Law Enforcement Seizes Devices as Part of Probe Into Voter Data Theft

By Zachary Stieber

Law enforcement officers two days after the Nov. 3 election served a search warrant on a home in Arizona and took computers and other items as part of a probe into the theft of voter data.

The warrant said officers were seeking to seize all computers, tablets, and other electronic devices that could be used as a means to commit violations of federal law prohibiting computer intrusion and conspiracy to commit computer intrusion.

The seized devices would then be searched for records relating to such violations, which allegedly occurred between Oct. 21 and Nov. 4.

Investigators were searching for information relating to login credentials, accounts, or other access to computer networks at an unidentified office, as well as voter registration records.

Officials also sought records relating to unauthorized access of the office’s website and computer systems.

According to another document filed in the U.S. District Court for the District of Arizona, officers seized computers, hard drives, memory cards, and a bag of USBs.

The items were seized from a home belonging to Elliott Kerwin, an IT professional for a company called Desert Oasis Technology. He previously worked for a business called Loon-A-Tech, according to a resume, and was at one time a technology administrator for the city Ashland, Wisconsin, and an information systems specialist for the city of Des Plaines, Illinois.

The websites for Loon-A-Tech and Desert Oasis Technology were offline as of Monday morning, as were Kerwin’s social media accounts.

An email sent to the address listed on Kerwin’s resume bounced back.

There’s no indication Kerwin is facing charges at this time.
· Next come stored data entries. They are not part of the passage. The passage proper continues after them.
-- ==== Sys2Proof/Machine/Edit.lean ====
section
/-! DEFINITION. Edit engines and transmission (11_egress_editing.md; R62-R64, R69 of 02_ports.md; R116-R121 of
03_link_security.md; R518-R521 of 13_time.md), and the commands of class 0x0A. -/
namespace Sys2Proof.Machine
open Sys2Proof

/-! ### A frame with its anchors (Table 11-8, R446) -/

/-- A frame without FCS, and where its headers stand: the EtherType, the top label, the outer IP and L4 headers and the PTP
header. The frame start, anchor 0, is always position 0. -/
structure EFrame where
  d : Bytes
  et : Nat
  label : Option Nat
  ip : Option Nat
  l4 : Option Nat
  ptp : Option Nat
  labels : Nat

/-- R439 step 1, R133: the outer headers of a frame. GRE of version 0 counts whatever the setting of the ingress port. -/
def locate (d : Bytes) : EFrame × Parse :=
  let p := (parseFrame { gre := true, vxlan := false } {} 0 0 false d).1
  let et := 12 + 4 * p.vlanCount
  let l4 := if p.has pfL4Absent then none else some p.l4Off
  ({ d, et, labels := p.mplsCount
     label := if p.mplsCount == 0 then none else some (et + 2)
     ip := if p.ipKind == 0 then none else some p.l3Off, l4
     ptp := if !p.has pfPtp then none else if p.etherType == 0x88F7 then some (et + 2) else l4.map (· + 8) }, p)

/-- Moves every anchor by `f`. -/
def EFrame.move (x : EFrame) (f : Nat → Nat) : EFrame :=
  { x with et := f x.et, label := x.label.map f, ip := x.ip.map f, l4 := x.l4.map f, ptp := x.ptp.map f }

/-- R446: inserts bytes at `p`; anchors at `p` or beyond move on. -/
def EFrame.insert (x : EFrame) (p : Nat) (b : Bytes) : EFrame :=
  { x with d := x.d.take p ++ b ++ x.d.drop p }.move (fun a => if p ≤ a then a + b.length else a)

/-- R446: removes `n` bytes at `p`; anchors among them move to `p`, anchors beyond move back. -/
def EFrame.remove (x : EFrame) (p n : Nat) : EFrame :=
  { x with d := x.d.take p ++ x.d.drop (p + n) }.move (fun a => if p + n ≤ a then a - n else if p < a then p else a)

/-- The anchor of a code (Table 11-8). -/
def EFrame.anchor (x : EFrame) (k : Nat) : Option Nat :=
  if k == 0 then some 0 else if k == 1 then some x.et else if k == 2 then x.label else if k == 3 then x.ip
  else if k == 4 then x.l4 else none

/-- RFC 1624: updates the checksum at `at_` for a 16-bit sum that changes from `old` to `new`. -/
def fixSum (d : Bytes) (at_ old new : Nat) : Bytes :=
  overwrite d at_ (toBe 2 (65535 - fold16 (65535 - be d at_ 2 + (65535 - old) + new)))

/-! ### Base actions (Table 11-5, R440, R441) -/

/-- TTL - 1; of a TTL of 0 the spec gives no result (log 16). -/
def ttlLess (t : Nat) : Nat := if t == 0 then Config.ttlBelowZero.toNat else t - 1

/-- The header at `ip` is IPv4. -/
def isV4 (d : Bytes) (ip : Nat) : Bool := be d ip 1 / 16 == 4

/-- Sets the TTL or hop limit of an IP header, with the IPv4 checksum updated. -/
def setTtl (d : Bytes) (ip v : Nat) : Bytes :=
  if isV4 d ip then
    let e := overwrite d (ip + 8) (toBe 1 v)
    fixSum e (ip + 10) (be d (ip + 8) 2) (be e (ip + 8) 2)
  else overwrite d (ip + 7) (toBe 1 v)

def ttlOf (d : Bytes) (ip : Nat) : Nat := be d (if isV4 d ip then ip + 8 else ip + 7) 1

/-- R185, R440: the stack entries that go when `n` labels are removed from position `j`: an entropy label and its indicator, which
the lookup skips and pop_count does not count, go with the label after them (DEDUCED); `swap` says that one more label follows, which
is swapped. None where the stack is too short. -/
def EFrame.popped (x : EFrame) (l : Nat) (swap : Bool) : Nat → Nat → Nat → Option Nat
  | 0, _, _ => none
  | fuel + 1, j, n =>
    if n == 0 && !swap then some j
    else if x.labels ≤ j then none
    else if be x.d (l + 4 * j) 4 / 4096 == 7 then x.popped l swap fuel (j + 2) n
    else if n == 0 then some j
    else x.popped l swap fuel (j + 1) (n - 1)

/-- R440: removes labels from the stack; one that is the bottom label gives the EtherType. Says whether it was removed. -/
def EFrame.pop (x : EFrame) (n : Nat) : EFrame × Bool :=
  match x.label with
  | none => (x, false)
  | some l =>
    let bottom := n != 0 && bit (be x.d (l + 4 * (n - 1)) 4) 8
    let y := x.remove l (4 * n)
    let nib := be y.d l 1 / 16
    (if bottom && (nib == 4 || nib == 6) then { y with d := overwrite y.d y.et (toBe 2 (if nib == 4 then 0x0800 else 0x86DD)) }
      else y, bottom)

/-- R439 step 2: the base action: a drop code or 0, and the frame. -/
def EFrame.base (x : EFrame) (e : EditWord) : Nat × EFrame :=
  let ttl (y : EFrame) (v : Nat → Nat) : EFrame :=
    match y.ip with | some ip => { y with d := setTtl y.d ip (v (ttlOf y.d ip)) } | none => y
  let first := match x.label with | some l => be x.d (l + 3) 1 | none => 0
  if e.op == 0 then (0, x)
  else if 4 < e.op then (0x58, x)
  else if e.op == 1 then (0, ttl x ttlLess)
  else match x.popped (x.label.getD 0) (e.op == 2) 16 0 e.popCount with
  | none => (0x5E, x)
  | some n =>
    let y := x.pop n
    let l := y.1.label.getD 0
    let old := be y.1.d l 4
    let left := x.labels != 0 && !y.2
    if e.op == 2 then
      let new := e.newLabel * 4096 + field old 11 8 * 256 + ttlLess (if e.ttlPipe then old % 256 else first)
      (0, { y.1 with d := overwrite y.1.d l (toBe 4 new) })
    else if e.op == 3 then
      (0, if left && !e.ttlPipe then { y.1 with d := overwrite y.1.d (l + 3) (toBe 1 (ttlLess first)) } else y.1)
    else (0, if e.ttlPipe then ttl y.1 ttlLess else if x.labels == 0 then y.1 else ttl y.1 (fun _ => ttlLess first))

/-- R439 step 3, R441: sets the ECN field of the outer IP header to 0b11. -/
def EFrame.setCe (x : EFrame) : EFrame :=
  match x.ip with
  | none => x
  | some p =>
    if isV4 x.d p then
      let e := overwrite x.d (p + 1) (toBe 1 (be x.d (p + 1) 1 ||| 3))
      { x with d := fixSum e (p + 10) (be x.d p 2) (be e p 2) }
    else { x with d := overwrite x.d (p + 1) (toBe 1 (be x.d (p + 1) 1 ||| 48)) }

/-! ### Edit programs (Tables 11-7 and 11-9, R446-R448) -/

/-- The header that an UPDATE expects stands at `p`, before E and byte 255: 0 IPv4, 1 IPv6, 2 UDP. -/
def headerAt (d : Bytes) (p kind : Nat) : Bool :=
  let e := min d.length 256
  if kind == 0 then
    p + 20 ≤ e && be d p 1 / 16 == 4 && 5 ≤ be d p 1 % 16 && p + 4 * (be d p 1 % 16) ≤ e
  else if kind == 1 then p + 40 ≤ e && be d p 1 / 16 == 6
  else p + 8 ≤ e

/-- One instruction other than END: a drop code or 0, and the frame. -/
def EFrame.insn (x : EFrame) (data : Bytes) (w : Nat) : Nat × EFrame :=
  let op := field w 31 28
  let len := field w 17 12
  let doff := field w 11 5
  let aux := field w 4 0
  let e := x.d.length
  if 6 < op then (0x58, x)
  else match x.anchor (field w 27 25) with
  | none => (0x59, x)
  | some a =>
    let p := a + field w 24 18
    let piece := slice data doff len
    let past := e < p + len || 256 < p + len
    if e < p || 255 < p then (0x58, x)
    else if op == 1 then if data.length < doff + len then (0x58, x) else (0, x.insert p piece)
    else if op == 2 then
      if past || data.length < doff + len then (0x58, x) else (0, { x with d := overwrite x.d p piece })
    else if op == 3 then if past then (0x58, x) else (0, x.remove p len)
    else if op == 4 then (0, x.remove 0 p)
    else if op == 5 then
      if 2 < aux || !headerAt x.d p aux then (0x58, x)
      else
        let v := toBe 2 (if aux == 1 then e - p - 40 else e - p)
        (0, { x with d := overwrite x.d (if aux == 0 then p + 2 else p + 4) v })
    else if 1 < aux || !headerAt x.d p (2 * aux) then (0x58, x)
    else if aux == 1 then (0, { x with d := overwrite x.d (p + 6) (zeros 2) })
    else
      let d := overwrite x.d (p + 10) (zeros 2)
      (0, { x with d := overwrite d (p + 10) (toBe 2 (65535 - fold16 (sum16 (slice d p (4 * (be d p 1 % 16)))))) })

/-- What editing a packet gives: the frame, or a drop code and, for a drop under R447 or R448, the faulting instruction. -/
structure Edited where
  x : EFrame
  code : Nat := 0
  fault : Option (Nat × Nat) := none
  program : Nat := 0
  /-- instructions executed -/
  ran : Nat := 0

/-- Runs a program from instruction `n`; `len` is the frame's length at its start (R447). -/
def runProgram (lost : Nat → Bool) (prog : Nat) (data : Bytes) (len n : Nat) : List (BitVec 32) → EFrame → Edited
  | [], x => { x, program := prog, ran := n }
  | w :: r, x =>
    if lost n then { x, code := 0x5C, program := prog, ran := n }
    else if field w.toNat 31 28 == 0 then { x, program := prog, ran := n + 1 }
    else
      let y := x.insn data w.toNat
      let code := if y.1 == 0 && (len + 128 < y.2.d.length || y.2.d.length < 14) then 0x58 else y.1
      if code == 0 then runProgram lost prog data len (n + 1) r y.2
      else { x := y.2, code, fault := some (n, w.toNat), program := prog, ran := n + 1 }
Poll workers count ballots inside the Maricopa County Election Department in Phoenix, Ariz., on Nov. 5, 2020. (Olivier Touron/AFP via Getty Images)
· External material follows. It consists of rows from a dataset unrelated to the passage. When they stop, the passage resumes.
-- ==== Sys2Proof/Machine/Dispatch.lean ====
section
/-! DEFINITION. The meaning of each command, one arm for each constructor. -/
namespace Sys2Proof.Machine
open Sys2Proof
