-- ==== Sys2Proof/Machine/Core.lean ====
section
/-! DEFINITION. The machine as the host runs it. -/

def Sys2Proof.core : Host.Core := { State := Sys2Proof.Machine.State, Fault := Sys2Proof.Machine.Fault, Refusal := Sys2Proof.Machine.Refusal, step := Sys2Proof.Machine.step, reset := Sys2Proof.Machine.State.reset }
end

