/-- Each command on pluggable modules and ledgers, and each event of a module, its inputs, its bus and its ledger: once
accepted (a command), or once its conditions hold (an event), it completes with the outcome given here. -/
def Obligations.ModulesComplete : Prop :=
  (∀ (c : Cmd) (s : State), accepted moduleReadSpec c s = true →
    let b := c.payload
    let m := byteAt b 0
    ¬ (s.accessStatus b != 0) →
    ¬ (!s.busUp m || (s.mod_ m).unresponsive) →
    ((s.mod_ m).retries != 0) →
    exec (.moduleRead c) s = s.opened s c (.moduleAccess m false)) ∧
  (∀ (c : Cmd) (s : State), accepted moduleReadSpec c s = true →
    let b := c.payload
    let m := byteAt b 0
    ¬ (s.accessStatus b != 0) →
    ¬ (!s.busUp m || (s.mod_ m).unresponsive) →
    ¬ ((s.mod_ m).retries != 0) →
    exec (.moduleRead c) s = s.answered s c
      (s.moduleBytes b)) ∧
  (∀ (c : Cmd) (s : State), accepted moduleWriteSpec c s = true →
    let b := c.payload
    let m := byteAt b 0
    ¬ (s.accessStatus b != 0) →
    ¬ (identityWrite b || (dataPathWrite b && s.modulePortsUp m)) →
    ¬ (!s.busUp m || (s.mod_ m).unresponsive) →
    ((s.mod_ m).retries != 0) →
    exec (.moduleWrite c) s = s.opened s c (.moduleAccess m true)) ∧
  (∀ (c : Cmd) (s : State), accepted moduleWriteSpec c s = true →
    let b := c.payload
    let m := byteAt b 0
    ¬ (s.accessStatus b != 0) →
    ¬ (identityWrite b || (dataPathWrite b && s.modulePortsUp m)) →
    ¬ (!s.busUp m || (s.mod_ m).unresponsive) →
    ¬ ((s.mod_ m).retries != 0) →
    exec (.moduleWrite c) s = s.answered (s.moduleStore b) c) ∧
  (∀ (c : Cmd) (s : State), accepted moduleIntUnmaskSpec c s = true →
    let m := byteAt c.payload 0
    let f := byteAt c.payload 1
    let x := s.mod_ m
    ¬ (47 < m) →
    exec (.moduleIntUnmask c) s = s.answered (s.setMod m { x with intMasked := x.intMasked && !bit f 0, presMasked := x.presMasked && !bit f 1, intTimes := if bit f 0 then [] else x.intTimes, intClearedAt := if bit f 0 then none else x.intClearedAt }) c) ∧
  (∀ (c : Cmd) (s : State), accepted ledgerReadSpec c s = true →
    let f := le c.payload 0 2
    let n := le c.payload 2 2
    ¬ (!inRange n 1 64 || 16320 < f + n) →
    exec (.ledgerRead c) s = s.answered s c
      ((List.range n).flatMap (fun i => match s.port.ledger[f + i]? with | some r => ledgerBytes r | none => zeros 64))) ∧
  (∀ (c : Cmd) (s : State), accepted ledgerSetRatingSpec c s = true →
    let v := slice c.payload 0 16
    let n := slice c.payload 16 16
    ¬ ((ledgerFind s.port.ledger v n).isNone) →
    exec (.ledgerSetRating c) s = s.answered (s.ledgerUpd v n (fun r => { r with ratedH := le c.payload 32 4 })) c) ∧
  (∀ (c : Cmd) (s : State), accepted moduleMapSetSpec c s = true →
    let m := byteAt c.payload 0
    let f := byteAt c.payload 1
    let n := byteAt c.payload 2
    ¬ (47 < m || !inRange n 1 8 || 96 < f + n) →
    ¬ ((List.range n).any (fun i => (s.lanesTaken m).contains (f + i))) →
    exec (.moduleMapSet c) s = s.answered ((s.setMod m { s.mod_ m with lanes := some (f, n) }).activateModule m) c) ∧
  (∀ (module : Nat) (page0 : Bytes) (s : State),
    ¬ (48 ≤ module) →
    let x := s.mod_ module
    ¬ (x.present || x.presMasked || !s.fwRuns) →
    let mem := (numbered 0 (page0.take 256)).foldl (fun (a : List Host.Cell) e => Tbl.set a e.1 e.2) []
    let a := s.setMod module { x with
      present := true, active := false, app := none, alarms := [], unresponsive := false, retries := 0
      intMasked := false, intTimes := [], intClearedAt := none, monitorAt := s.time.ticks
      presTimes := s.recentChanges module }
    (s.busUp module) →
    let b := a.setMod module { a.mod_ module with
      mem := mem, vendor := slice page0 129 16, serial := slice page0 166 16
      txDisabled := s.mode.mode == mdConfigure || s.mode.mode == mdQuarantine }
    let d := ((b.ledgerInsert (slice page0 129 16) (slice page0 166 16)).activateModule module).raise 0x0186
      (d4 module ++ padTo 16 (slice page0 129 16) ++ padTo 16 (slice page0 166 16))
    exec (.moduleInserted module page0) s = done s ((d.ratingCheck module).presenceCheck module)) ∧
  (∀ (module : Nat) (page0 : Bytes) (s : State),
    ¬ (48 ≤ module) →
    let x := s.mod_ module
    ¬ (x.present || x.presMasked || !s.fwRuns) →
    let a := s.setMod module { x with
      present := true, active := false, app := none, alarms := [], unresponsive := false, retries := 0
      intMasked := false, intTimes := [], intClearedAt := none, monitorAt := s.time.ticks
      presTimes := s.recentChanges module }
    ¬ (s.busUp module) →
    exec (.moduleInserted module page0) s = done s (a.presenceCheck module)) ∧
  (∀ (module : Nat) (s : State),
    ¬ (48 ≤ module) →
    let x := s.mod_ module
    ¬ (!x.present || x.presMasked || !s.fwRuns) →
    let a := s.setMod module { lanes := x.lanes, intMasked := x.intMasked, presTimes := s.recentChanges module }
    let b := (a.ledgerUpd x.vendor x.serial (fun r => { r with lastSeenH := s.hours })).ledgerWrite
    exec (.moduleRemoved module) s =
      done s (((b.moduleAborts module stNotFound).raise 0x0187 (d4 module)).presenceCheck module)) ∧
  (∀ (module : Nat) (flags : List CmisFlag) (s : State),
    ¬ (48 ≤ module) →
    ¬ (!s.aux.pllLocked) →
    let x := s.mod_ module
    ¬ (x.intMasked) →
    let times := x.intTimes.filter (fun t => s.time.ticks < t + secs 1) ++ [s.time.ticks]
    let a := s.setMod module { x with intTimes := times }
    let b := if x.present && s.fwRuns && s.busUp module then
        let r := (a.moduleAnswers module).moduleFlags module flags
        r.setMod module { r.mod_ module with intClearedAt := some s.time.ticks }
      else a
    exec (.moduleInterrupt module flags) s = done s (if 100 < times.length then b.maskInterrupt module 1 else b)) ∧
  (∀ (module : Nat) (tempC : Int) (bias : Nat) (power : Nat) (flags : List CmisFlag) (s : State),
    ¬ (48 ≤ module) →
    ((s.mod_ module).present && s.fwRuns && s.busUp module && s.ended (s.mod_ module).monitorAt (secs 1)) →
    let a := s.setMod module { s.mod_ module with tempC, bias, power, monitorAt := s.time.ticks }
    exec (.moduleMonitorPoll module tempC bias power flags) s = done s ((a.moduleAnswers module).moduleFlags module flags)) ∧
  (∀ (s : State),
    (s.fwRuns && s.ended s.port.accumAt (secs 1)) →
    let a : State := { s with port.accumAt := s.time.ticks, port.opSeconds := s.port.opSeconds + 1 }
    exec .ledgerAccumulation s =
      done s (a.port.mods.foldl (fun (t : State) e =>
        if !e.2.present then t
        else
          let u := if e.2.active && !e.2.txDisabled then
              t.ledgerUpd e.2.vendor e.2.serial (fun r => { r with
                laserOnSec := r.laserOnSec + 1, weightedQSec := r.weightedQSec + tempWeight e.2.tempC })
            else t
          u.ratingCheck e.1) a)) ∧
  (∀ (s : State),
    (s.fwRuns && s.ended s.port.ledgerAt (secs 3600)) →
    exec .ledgerHourlyWrite s = done s ({ s with port.ledgerAt := s.time.ticks }.ledgerWrite)) ∧
  (∀ (module : Nat) (s : State),
    ¬ (48 ≤ module) →
    ¬ (!s.aux.pllLocked) →
    ∀ t, (s.mod_ module).intClearedAt = some t →
    (s.ended t (secs 1)) →
    exec (.interruptStuck module) s = done s (s.maskInterrupt module 0)) ∧
  (∀ (input : PresenceChanges) (s : State),
    ¬ (48 ≤ input.module) →
    let module := input.module
    let x := s.mod_ module
    let times := x.presTimes.filter (fun t => s.time.ticks < t + secs 1) ++ List.replicate (min 11 input.changes) s.time.ticks
    ¬ (x.presMasked || !s.aux.pllLocked) →
    exec (.presenceChatter input) s = done s ((s.setMod module { x with presTimes := times }).presenceCheck module)) ∧
  (∀ (module : Nat) (flags : List CmisFlag) (s : State),
    ¬ (48 ≤ module) →
    ((s.mod_ module).present && (s.mod_ module).intMasked && s.fwRuns && s.busUp module &&
      s.ended (s.mod_ module).polledAt (ms 100)) →
    exec (.maskedInputPoll module flags) s =
      done s (((s.setMod module { s.mod_ module with polledAt := s.time.ticks }).moduleAnswers module).moduleFlags module flags)) ∧
  (∀ (module : Nat) (s : State),
    ¬ (48 ≤ module) →
    let x := s.mod_ module
    ¬ (!x.present || x.unresponsive || !s.fwRuns) →
    (x.retries < 3) →
    exec (.moduleAccessUnacknowledged module) s = done s (s.setMod module { x with retries := x.retries + 1 })) ∧
  (∀ (module : Nat) (s : State),
    ¬ (48 ≤ module) →
    let x := s.mod_ module
    ¬ (!x.present || x.unresponsive || !s.fwRuns) →
    ¬ (x.retries < 3) →
    let a := s.setMod module { x with retries := 0, unresponsive := true }
    exec (.moduleAccessUnacknowledged module) s = done s ((a.moduleAborts module stTimeout).raise 0x0189 (d4 module ++ d4 1 ++
      d4 0))) ∧
  (∀ (bus : Nat) (recovered : Bool) (s : State),
    ¬ (6 ≤ bus) →
    ¬ (!s.aux.pllLocked) →
    ¬ (recovered || s.port.busFailed.contains bus) →
    let a : State := { s with port.busFailed := s.port.busFailed ++ [bus] }
    let b := (List.range 8).foldl (fun (t : State) i => t.moduleAborts (8 * bus + i) stTimeout) a
    exec (.busDataLineLow bus recovered) s = done s (b.raise 0x0189 (d4 (8 * bus) ++ d4 2 ++ d4 0)))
The Maricopa County Recorder’s Office told news outlets that county IT staff found that an unauthorized individual gathered publicly accessible voter information from the office’s website.

“Additional security controls were put in place to mitigate against this activity occurring in the future. The Maricopa County Recorder’s Office has reported this to proper authorities and law enforcement personnel, and there is an ongoing investigation by the FBI at this time. The FBI informed our office today they served a warrant,” a spokeswoman told outlets.

An FBI spokeswoman told The Epoch Times in an emailed statement: “The FBI neither confirms nor denies the existence of any investigation.”

The recorder’s office didn’t return an inquiry.

Forbes first reported the warrant and its execution.

According to a police report obtained by the publication, Kerwin was investigated by police over spoof emails sent out just ahead of a local election in 2011.

Kerwin initially said he didn’t know who sent the emails but eventually said he sent the emails, posing as a resident and a former council member.

Maricopa County is the largest county in Arizona, with a population of some 4.4 million.

Democratic presidential nominee Joe Biden edged President Donald Trump in the county, receiving about 45,000 more votes, according to a county vote count.

Biden won the state by under 11,000 votes, according to Secretary of State Katie Hobbs’s office. Trump and his campaign have contested the results, citing alleged irregularities.